What you will do
Every line below between the one holding "(byteAt x (8 * w + 4))" and the one holding "def absorbBytes (c", inclusive, should be copied exactly, and no other line.
*** Opening of Extracted entries ***
-- ==== Sys2Proof/Machine/Orchestrator.lean ====
section
/-! DEFINITION. The orchestration sequence: the reference composition DIGEST64 (R140, R141), the host's access sequence that
computes it on the block (R142), and the wrapper contracts outside the hardware that the spec states in full (R146). -/

namespace Sys2Proof.Machine

/-- Byte `j` of a byte sequence; bytes beyond its end are the zero padding (R140). -/
def byteAt (x : List Byte) (j : Nat) : Byte := x.getD j 0#8

/-- Word `w` of a byte sequence packed little-endian, as BUF holds it (R41, R52). -/
def packWord (x : List Byte) (w : Nat) : Word :=
  wordOfBytes (byteAt x (8 * w)) (byteAt x (8 * w + 1)) (byteAt x (8 * w + 2)) (byteAt x (8 * w + 3))
    (byteAt x (8 * w + 4)) (byteAt x (8 * w + 5)) (byteAt x (8 * w + 6)) (byteAt x (8 * w + 7))

/-- `numBlocks = n div 128` (R140). -/
def numBlocks (x : List Byte) : Nat := x.length / 128

/-- `tailLen = n mod 128` (R140). -/
def tailLen (x : List Byte) : Nat := x.length % 128

/-- `kT = ceil(tailLen / 16)` (R140). -/
def tailLanes (x : List Byte) : Nat := (tailLen x + 15) / 16

/-- Block `j`, bytes 128j .. 128j+127 (R140). -/
def blockOf (x : List Byte) (j : Nat) : List Byte := (x.drop (128 * j)).take 128

/-- The padded tail: the last `tailLen` bytes, then zeros up to 16·kT bytes (R140). -/
def paddedTail (x : List Byte) : List Byte :=
  x.drop (128 * numBlocks x) ++ List.replicate (16 * tailLanes x - tailLen x) 0#8

/-- `absorb(x, k)` of R141: ABSORB_F with BUF holding the bytes of `x`. -/
def absorbBytes (c : ConstStore) (x : List Byte) (k : Nat) : Wide := absorbF c.magicAt (packWord x) k

/-- The combine steps of blocks `j`, `j`+1, …, `j`+`n`−1, in order (R141). -/
def combineBlocks (c : ConstStore) (x : List Byte) (j : Nat) : Nat → Wide → Wide
  | 0, hash => hash
  | n + 1, hash =>
    combineBlocks c x (j + 1) n (combineF hash c.roundConst (absorbBytes c (blockOf x j) 8))

/-- `DIGEST64(buf)` (R141). -/
def digest64 (c : ConstStore) (x : List Byte) : Word :=
  let final := finalF c.finalConst0 c.finalConst1
  if numBlocks x = 0 then
    final (add128 (absorbBytes c (paddedTail x) (tailLanes x)) c.roundConst) (tailLen x)
  else
    let h := add128 (absorbBytes c (blockOf x 0) 8) c.roundConst
    let h := combineBlocks c x 1 (numBlocks x - 1) h
    let h := if tailLen x = 0 then h
      else combineF h c.roundConst (absorbBytes c (paddedTail x) (tailLanes x))
    final h (tailLen x)

/-- `HWR 0x000 + 8·w, word w of x` for the words below `n` (R142). -/
def writeBlock (x : List Byte) (n : Nat) : List Access :=
  (List.range n).map fun w => .write (bufOffset w) (packWord x w)

/-- `CMD <syntax>` (R70). -/
def issueInstr (i : Instr) : Access := .write cmdOffset (encodeCmd i)

/-- Write `k` lanes of `x` to BUF and absorb them into `rd` (R142). -/
def absorbAccesses (rd : WReg) (x : List Byte) (k : Nat) : List Access :=
  writeBlock x (2 * k) ++ [issueInstr (.absorb rd (BitVec.ofNat 8 k))]

/-- Absorb `k` lanes of `x` into W1 and combine them into the accumulator W0 (R142). -/
def combineAccesses (x : List Byte) (k : Nat) : List Access :=
  absorbAccesses 1 x k ++ [issueInstr (.combine 0 (.w 0) .kr (.w 1))]

/-- The loop over blocks `j`, …, `j`+`n`−1 (R142). -/
def blockAccesses (x : List Byte) (j : Nat) : Nat → List Access
  | 0 => []
  | n + 1 => combineAccesses (blockOf x j) 8 ++ blockAccesses x (j + 1) n

/-- The host's access sequence for one digest: accumulator in W0, each absorbed block in W1, digest in W2.lo, and the read of
STATUS that the host owes before it trusts the digest (R142). Both reads wait for FINALIZE: the first is held back until
it completes (R48), and the second comes after the first. -/
def digestAccesses (x : List Byte) : List Access :=
  (if numBlocks x = 0 then absorbAccesses 0 (paddedTail x) (tailLanes x) else absorbAccesses 0 (blockOf x 0) 8)
  ++ [issueInstr (.add128 0 (.w 0) .kr)]
  ++ blockAccesses x 1 (numBlocks x - 1)
  ++ (if numBlocks x ≠ 0 ∧ tailLen x ≠ 0 then combineAccesses (paddedTail x) (tailLanes x) else [])
  ++ [issueInstr (.finalize 2 (.w 0) (BitVec.ofNat 8 (tailLen x))), .read (loOffset 2), .read statusOffset]

/-- The digest a host takes from what the two last reads of `digestAccesses` returned, newest first: none where STATUS.ERR
is 1, for then some command was dropped (R142, R153). -/
def acceptedDigest : List Response → Option Word
  | status :: digest :: _ => if status.data.getLsbD 1 then none else some digest.data
  | _ => none

/-- `be32(s)`, the big-endian bytes of a 32-bit seed (R146). -/
def be32 (x : BitVec 32) : List Byte :=
  [x.extractLsb' 24 8, x.extractLsb' 16 8, x.extractLsb' 8 8, x.extractLsb' 0 8]

/-- `be64(s)`, the big-endian bytes of a 64-bit seed or of an IEEE-754 double (R146). -/
def be64 (x : Word) : List Byte := be32 (x.extractLsb' 32 32) ++ be32 (x.extractLsb' 0 32)

/-- The default seed 0x61247FBF (R146 a). -/
def defaultSeed : BitVec 32 := 0x61247FBF#32

/-- `seeded64(b, s32)` (R146 a). -/
def seeded64 (c : ConstStore) (x : List Byte) (seed : BitVec 32) : Word := digest64 c (be32 seed ++ x)

/-- `seeded64(b, s64)` (R146 a). -/
def seeded64Wide (c : ConstStore) (x : List Byte) (seed : Word) : Word := digest64 c (be64 seed ++ x)

/-- `fold32` (R146 b). -/
def fold32 (x : Word) : BitVec 32 := x.extractLsb' 0 32 ^^^ x.extractLsb' 32 32

/-- `seeded32(b, s)` with a 32-bit seed (R146 b). -/
def seeded32 (c : ConstStore) (x : List Byte) (seed : BitVec 32) : BitVec 32 := fold32 (seeded64 c x seed)

/-- `seeded32(b, s)` with a 64-bit seed (R146 a, b). -/
def seeded32Wide (c : ConstStore) (x : List Byte) (seed : Word) : BitVec 32 := fold32 (seeded64Wide c x seed)

/-- The 24-byte location payload: latitude, longitude and altitude as big-endian doubles, given by their bits (R146 c). -/
def locationPayload (latitude longitude altitude : Word) : List Byte :=
  be64 latitude ++ be64 longitude ++ be64 altitude

/-- The 64-bit hash of a location payload with a 32-bit seed, `defaultSeed` or another (R146 c). How an auth ticket gives
a seed, and which width of the result is used, the spec leaves open: the seed is an argument (log 14). -/
def locationHash (c : ConstStore) (seed : BitVec 32) (latitude longitude altitude : Word) : Word :=
  seeded64 c (locationPayload latitude longitude altitude) seed

/-- The 64-bit hash of a location payload with a 64-bit seed (R146 c; log 14). -/
def locationHashWide (c : ConstStore) (seed : Word) (latitude longitude altitude : Word) : Word :=
  seeded64Wide c (locationPayload latitude longitude altitude) seed

/-- The hash of a request buffer salted with the 64-bit seed of an auth ticket (R146 d). How the ticket gives the seed the
spec leaves open: it is an argument (log 14). -/
def requestHash (c : ConstStore) (ticketSeed : Word) (request : List Byte) : Word := seeded64Wide c request ticketSeed

/-- The fixed-value function's constant, -8408506833887075802 as a 64-bit word (R146 e). -/
def fixedValue : Word := 0x8B4EFB95B2B76226#64

end Sys2Proof.Machine
end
*** Close of Extracted entries ***
Answer
    (byteAt x (8 * w + 4)) (byteAt x (8 * w + 5)) (byteAt x (8 * w + 6)) (byteAt x (8 * w + 7))

/-- `numBlocks = n div 128` (R140). -/
def numBlocks (x : List Byte) : Nat := x.length / 128

/-- `tailLen = n mod 128` (R140). -/
def tailLen (x : List Byte) : Nat := x.length % 128

/-- `kT = ceil(tailLen / 16)` (R140). -/
def tailLanes (x : List Byte) : Nat := (tailLen x + 15) / 16

/-- Block `j`, bytes 128j .. 128j+127 (R140). -/
def blockOf (x : List Byte) (j : Nat) : List Byte := (x.drop (128 * j)).take 128

/-- The padded tail: the last `tailLen` bytes, then zeros up to 16·kT bytes (R140). -/
def paddedTail (x : List Byte) : List Byte :=
  x.drop (128 * numBlocks x) ++ List.replicate (16 * tailLanes x - tailLen x) 0#8

/-- `absorb(x, k)` of R141: ABSORB_F with BUF holding the bytes of `x`. -/
def absorbBytes (c : ConstStore) (x : List Byte) (k : Nat) : Wide := absorbF c.magicAt (packWord x) k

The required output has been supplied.